Les testeurs Insider dans le canal rapide ont reçu hier soir une nouvelle build de la branche 19H1, désignant l’évolution majeure du premier semestre 2019. Estampillée 18277, elle apporte plusieurs améliorations bienvenues.

Outre une compatibilité pour Emoji 12 (lui-même toujours en cours d’élaboration), la préversion introduit une nouveauté sympathique pour l’assistant de concentration : son activation automatique dès qu’une application passe en plein écran. Pratique si on travaille souvent sur de grands tableaux Excel, que l’on regarde un film ou n’importe quelle activité nécessitant de ne pas être interrompu. Seules les alarmes fonctionnent alors.

D’autres apports sont présents, comme la présence d’une réglette de luminosité de l’écrans dans le centre d’action, plutôt qu’un simple bouton pour y accéder. Une demande récurrente des utilisateurs selon Microsoft. En outre, les boutons du centre peuvent être réarrangés sans passer par une interface dédiée.

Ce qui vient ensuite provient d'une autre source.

/-- `I2C_READ_BYTES`, the phases that are no waits: the register-select write without STOP, the repeated START for `count` bytes
with STOP on completion, each received byte stored at byte `IDX` of the buffer modulo 2^32, the clear and OK (41_i2c R150). That
`per.rxdr` takes the word read is the model's choice, log 8. -/
def Obligations.ReadBytesSteps : Prop :=
  ∀ (addr : Addr7) (reg count : Byte) (buf : Word) (s : State),
    (s.phase = .decode → exec (.i2cReadBytes addr reg count buf) s = .next { s with work.polls := 0, phase := .i2IdlePoll }) ∧
    (s.phase = .i2Start → exec (.i2cReadBytes addr reg count buf) s = .next { s with
      per.ctrl := ctrlWord addr 1 false false, hist := s.hist ++ [.pWr .ctrl (ctrlWord addr 1 false false)],
      work.polls := 0, phase := .i2TxPoll }) ∧
    (s.phase = .i2TxWrite → exec (.i2cReadBytes addr reg count buf) s = .next { s with
      per.txdr := reg.setWidth 32, hist := s.hist ++ [.pWr .txdr (reg.setWidth 32)], work.polls := 0, phase := .i2TcPoll }) ∧
    (s.phase = .i2Restart → exec (.i2cReadBytes addr reg count buf) s = .next { s with
      per.ctrl := ctrlWord addr count true true, hist := s.hist ++ [.pWr .ctrl (ctrlWord addr count true true)],
      work.idx := 0, work.polls := 0, phase := if count = 0 then .i2StopfPoll else .i2RxPoll }) ∧
    (s.phase = .i2RxRead → exec (.i2cReadBytes addr reg count buf) s = .next { s.dropDraw with
      per.rxdr := s.draw.word, hist := s.hist ++ [.pRd .rxdr s.draw.word], work.byte := s.draw.word.setWidth 8,
      phase := .i2RxStore }) ∧
    (s.phase = .i2RxStore → admits s.cfg (buf + s.work.idx.setWidth 32) = true →
      exec (.i2cReadBytes addr reg count buf) s = .next { s with
        mem := Memory.write s.mem (buf + s.work.idx.setWidth 32).toNat s.work.byte,
        hist := s.hist ++ [.mWr (buf + s.work.idx.setWidth 32) s.work.byte], work.idx := s.work.idx + 1, work.polls := 0,
        phase := if (s.work.idx + 1).toNat < count.toNat then .i2RxPoll else .i2StopfPoll }) ∧
    (s.phase = .i2StopfClear → exec (.i2cReadBytes addr reg count buf) s = .next { s with
      per.clear := 0x00000010, hist := s.hist ++ [.pWr .clear 0x00000010, .complete 0],
      res.status := 0, res.statusWritten := true, phase := .idle })

/-- A buffer byte that is not admitted leaves SEQ stuck at that byte: the step stops by name (20_memory R69, 60_exceptions R213,
log 10). -/
def Obligations.BufferByteNotAdmitted : Prop :=
  (∀ (addr : Addr7) (count : Byte) (buf : Word) (s : State), s.phase = .i2TxFetch →
    admits s.cfg (buf + s.work.idx.setWidth 32) = false →
    exec (.i2cWriteBytes addr count buf) s = .fault (.hmemNotAdmitted (buf + s.work.idx.setWidth 32))) ∧
  (∀ (addr : Addr7) (reg count : Byte) (buf : Word) (s : State), s.phase = .i2RxStore →
    admits s.cfg (buf + s.work.idx.setWidth 32) = false →
    exec (.i2cReadBytes addr reg count buf) s = .fault (.hmemNotAdmitted (buf + s.work.idx.setWidth 32)))

/-- Every run of `I2C_WRITE_BYTE` that ends with OK, however the agents interleave, made exactly these accesses: WaitIdle's reads,
one START for one byte, the ready wait, one `TXDR` write of the byte, the transfer wait, one STOP, the STOP wait, the clear; each
wait ends at the first read that meets its condition, within `POLL_LIMIT` reads in `BOUNDED` mode (41_i2c R145, R146, R149). -/
def Obligations.WriteByteTrace : Prop :=
  ∀ (addr : Addr7) (data : Byte) (k : Nat) (s t : State) (h : List Event), s.cfg.wellFormed = true →
    s.Starts (.i2cWriteByte addr data) → RunOf k s t h → .complete 0 ∈ h →
    ∃ v1 v2 v3 v4 : List Word, Wait.passes .idle v1 ∧ Wait.passes .tx v2 ∧ Wait.passes .tc v3 ∧ Wait.passes .stopf v4 ∧
      (s.cfg.mode = .bounded → ∀ v ∈ [v1, v2, v3, v4], v.length ≤ s.cfg.pollLimit) ∧
      seqEvents h = statusReads v1 ++ [.pWr .ctrl (ctrlWord addr 1 false false)] ++ statusReads v2 ++
        [.pWr .txdr (data.setWidth 32)] ++ statusReads v3 ++ [.pStop] ++ statusReads v4 ++
        [.pWr .clear 0x00000010, .complete 0]

/-- Every run of `I2C_WRITE_BYTES` that ends with OK, however the agents interleave, made exactly these accesses: one START for
`count` bytes, then per buffer byte, in order, the ready wait, the read of the byte and its `TXDR` write, then the transfer wait,
exactly one STOP, the STOP wait and the clear (41_i2c R147, R148, R149). -/
def Obligations.WriteBytesTrace : Prop :=
  ∀ (addr : Addr7) (count : Byte) (buf : Word) (k : Nat) (s t : State) (h : List Event), s.cfg.wellFormed = true →
    s.Starts (.i2cWriteBytes addr count buf) → RunOf k s t h → .complete 0 ∈ h →
    ∃ (v1 v3 v4 : List Word) (vs : List (List Word)), Wait.passes .idle v1 ∧ vs.length = count.toNat ∧
      (∀ v ∈ vs, Wait.passes .tx v) ∧ Wait.passes .tc v3 ∧ Wait.passes .stopf v4 ∧
      (s.cfg.mode = .bounded → ∀ v ∈ v1 :: v3 :: v4 :: vs, v.length ≤ s.cfg.pollLimit) ∧
      seqEvents h = statusReads v1 ++ [.pWr .ctrl (ctrlWord addr count false false)] ++ txLoopEvents s.mem buf vs ++
        statusReads v3 ++ [.pStop] ++ statusReads v4 ++ [.pWr .clear 0x00000010, .complete 0]

/-- Every run of `I2C_READ_BYTES` that ends with OK, however the agents interleave, made exactly these accesses: one START for one
byte, one `TXDR` write of the register byte, the transfer wait, one repeated START for reading `count` bytes, then per byte, in
order, the receive wait, the `RXDR` read and the store of its low byte, then the STOP wait and the clear, with no STOP of SEQ's own
(41_i2c R150, R151, R149). -/
def Obligations.ReadBytesTrace : Prop :=
  ∀ (addr : Addr7) (reg count : Byte) (buf : Word) (k : Nat) (s t : State) (h : List Event), s.cfg.wellFormed = true →
    s.Starts (.i2cReadBytes addr reg count buf) → RunOf k s t h → .complete 0 ∈ h →
    ∃ (v1 v2 v3 v4 : List Word) (vs : List (List Word × Word)), Wait.passes .idle v1 ∧ Wait.passes .tx v2 ∧
      Wait.passes .tc v3 ∧ vs.length = count.toNat ∧ (∀ v ∈ vs, Wait.passes .rx v.1) ∧ Wait.passes .stopf v4 ∧
      (s.cfg.mode = .bounded → ∀ v ∈ v1 :: v2 :: v3 :: v4 :: vs.map Prod.fst, v.length ≤ s.cfg.pollLimit) ∧
      seqEvents h = statusReads v1 ++ [.pWr .ctrl (ctrlWord addr 1 false false)] ++ statusReads v2 ++
        [.pWr .txdr (reg.setWidth 32)] ++ statusReads v3 ++ [.pWr .ctrl (ctrlWord addr count true true)] ++
        rxLoopEvents buf vs ++ statusReads v4 ++ [.pWr .clear 0x00000010, .complete 0]

/-- Every run of an I2C command that ends with an error: the mode is `BOUNDED`, and either WaitIdle failed, with `POLL_LIMIT` busy
reads and no write at all, or another wait failed after `POLL_LIMIT` reads and one abort followed: one STOP, 1 to `POLL_LIMIT` reads
that end at the first `STOPF`, the clear, and the error of the wait that failed; before it at most the command's `TXDR` writes, and
one STOP if a write command's STOP wait failed, else none (41_i2c R140, R142, R148, 60_exceptions R216). -/
def Obligations.I2cErrorTrace : Prop :=
  ∀ (i : Instr) (k : Nat) (s t : State) (h : List Event) (c : Code), i.isI2c = true → s.cfg.wellFormed = true → s.Starts i →
    RunOf k s t h → .complete c ∈ h → c ≠ 0 →
    s.cfg.mode = .bounded ∧
    ((c = 1 ∧ ∃ v : List Word, v.length = s.cfg.pollLimit ∧ (∀ x ∈ v, Wait.holds .idle x = false) ∧
        seqEvents h = statusReads v ++ [.complete 1]) ∨
     (∃ (w : Wait) (pre : List Event) (v us : List Word), w ≠ .idle ∧ c = w.err.code ∧
        v.length = s.cfg.pollLimit ∧ (∀ x ∈ v, w.holds x = false) ∧
        us ≠ [] ∧ us.length ≤ s.cfg.pollLimit ∧ (∀ x ∈ us.dropLast, x.getLsbD 4 = false) ∧
        (us.length < s.cfg.pollLimit → ∃ x, us.getLast? = some x ∧ x.getLsbD 4 = true) ∧
        txCount pre ≤ i.txBytes ∧ stopCount pre = (if w = .stopf ∧ i.waitNext .rx = none then 1 else 0) ∧
        seqEvents h = pre ++ statusReads v ++ [.pStop] ++ statusReads us ++ [.pWr .clear 0x00000010, .complete c]))

/-- In `BOUNDED` mode a command polls `STATUS` at most `POLL_LIMIT` times per wait step, the abort adding one wait step, however the
agents interleave; and it ends after finitely many turns of SEQ, whatever the draws: it has completed, or it is stuck on host memory
(41_i2c R152, 20_memory R69; the stop is log 10). -/
def Obligations.BoundedEnds : Prop :=
  (∀ (i : Instr) (k : Nat) (s t : State) (h : List Event), i.isI2c = true → s.cfg.wellFormed = true → s.cfg.mode = .bounded →
    s.Starts i → RunOf k s t h → pollCount h ≤ s.cfg.pollLimit * (i.waitSteps + 1)) ∧
  (∀ (i : Instr) (n : Nat) (s : State), i.isI2c = true → s.cfg.wellFormed = true → s.cfg.mode = .bounded → s.Starts i →
    s.faults.clockReinit = false → s.cfg.pollLimit * (i.waitSteps + 1) + i.plainAccesses + 3 ≤ n →
    (∃ a, admits s.cfg a = false ∧ s.seqRun n = .fault (.hmemNotAdmitted a)) ∨ (∃ t, s.seqRun n = .next t ∧ t.phase = .idle))

/-- In `BASELINE` mode a wait whose flag never takes the awaited value polls for ever: after any number of such reads SEQ is still
at the wait, with nothing but the reads recorded (41_i2c R141, 60_exceptions R213). -/
def Obligations.BaselineHang : Prop :=
  ∀ (i : Instr) (w : Wait) (n : Phase) (ds rest : List Draw) (s : State), i.waitNext w = some n → s.phase = w.phase →
    s.cmd.instr = some i → s.faults.clockReinit = false → s.cfg.mode = .baseline → s.env.draws = ds ++ rest →
    (∀ d ∈ ds, w.holds d.word = false) →
    ∃ t, s.seqRun ds.length = .next t ∧ t.phase = w.phase ∧ t.res = s.res ∧ t.mem = s.mem ∧
      t.hist = s.hist ++ statusReads (ds.map Draw.word)

/-- `I2C_WRITE_BYTES` completes with OK on any reads that let its waits pass, after the bytes of the buffer were sent in order, and
leaves memory, the timers and the pins as they were (41_i2c R147, R148). -/
def Obligations.WriteBytesCompletes : Prop :=
  ∀ (addr : Addr7) (count : Byte) (buf : Word) (s : State) (k1 k3 k4 rest : List Draw) (ks : List (List Draw)),
    s.Starts (.i2cWriteBytes addr count buf) → s.faults.clockReinit = false → ks.length = count.toNat →
    s.env.draws = k1 ++ ks.flatten ++ k3 ++ k4 ++ rest →
    Wait.passes .idle (k1.map Draw.word) → (∀ k ∈ ks, Wait.passes .tx (k.map Draw.word)) →
    Wait.passes .tc (k3.map Draw.word) → Wait.passes .stopf (k4.map Draw.word) →
    (s.cfg.mode = .bounded → ∀ k ∈ k1 :: k3 :: k4 :: ks, k.length ≤ s.cfg.pollLimit) →
    (∀ j < count.toNat, admits s.cfg (buf + BitVec.ofNat 32 j) = true) →
    ∃ t, s.seqRun (k1.length + ks.flatten.length + k3.length + k4.length + 2 * count.toNat + 4) = .next t ∧ t.phase = .idle ∧
      t.res = { s.res with status := 0, statusWritten := true } ∧ t.mem = s.mem ∧ t.clk = s.clk ∧ t.mst = s.mst ∧
      t.trig = s.trig ∧ t.faults = s.faults ∧ t.env.draws = rest ∧
      t.hist = s.hist ++ statusReads (k1.map Draw.word) ++ [.pWr .ctrl (ctrlWord addr count false false)] ++
        txLoopEvents s.mem buf (ks.map (fun k => k.map Draw.word)) ++ statusReads (k3.map Draw.word) ++ [.pStop] ++
        statusReads (k4.map Draw.word) ++ [.pWr .clear 0x00000010, .complete 0]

La build renforce également la gestion du HiDPI pour les anciens logiciels Win32. Un réglage permettait ainsi de calculer la mise à échelle pour éviter les situations de flous. Il est désormais actif par défaut.

Enfin, le centre de sécurité intègre un nouveau paramètre pour Windows Defender Application Guard. Ce dernier permet pour rappel à Edge de fonctionner en mode isolé, avec sa propre machine virtuelle. Le réglage permet quant à lui de gérer indépendamment l’accès à la caméra au micro.

Pour rappel, l’actuelle branche de développement 19H1 doit déboucher sur la future évolution majeure de Windows 10, d’ordinaire finalisée en mars et déployée en avril. Les builds ne sont pour l’instant sorties que dans le canal rapide, beaucoup attendant souvent la première dans le canal lent pour s’y mettre.

On espère également que Microsoft aura tiré la leçon d’une année 2018 bien complexe pour ses mises à jour, l’April et l’October Update ayant provoqué leur lot de catastrophes. La seconde n’est d’ailleurs toujours pas remise en diffusion dans Windows Update.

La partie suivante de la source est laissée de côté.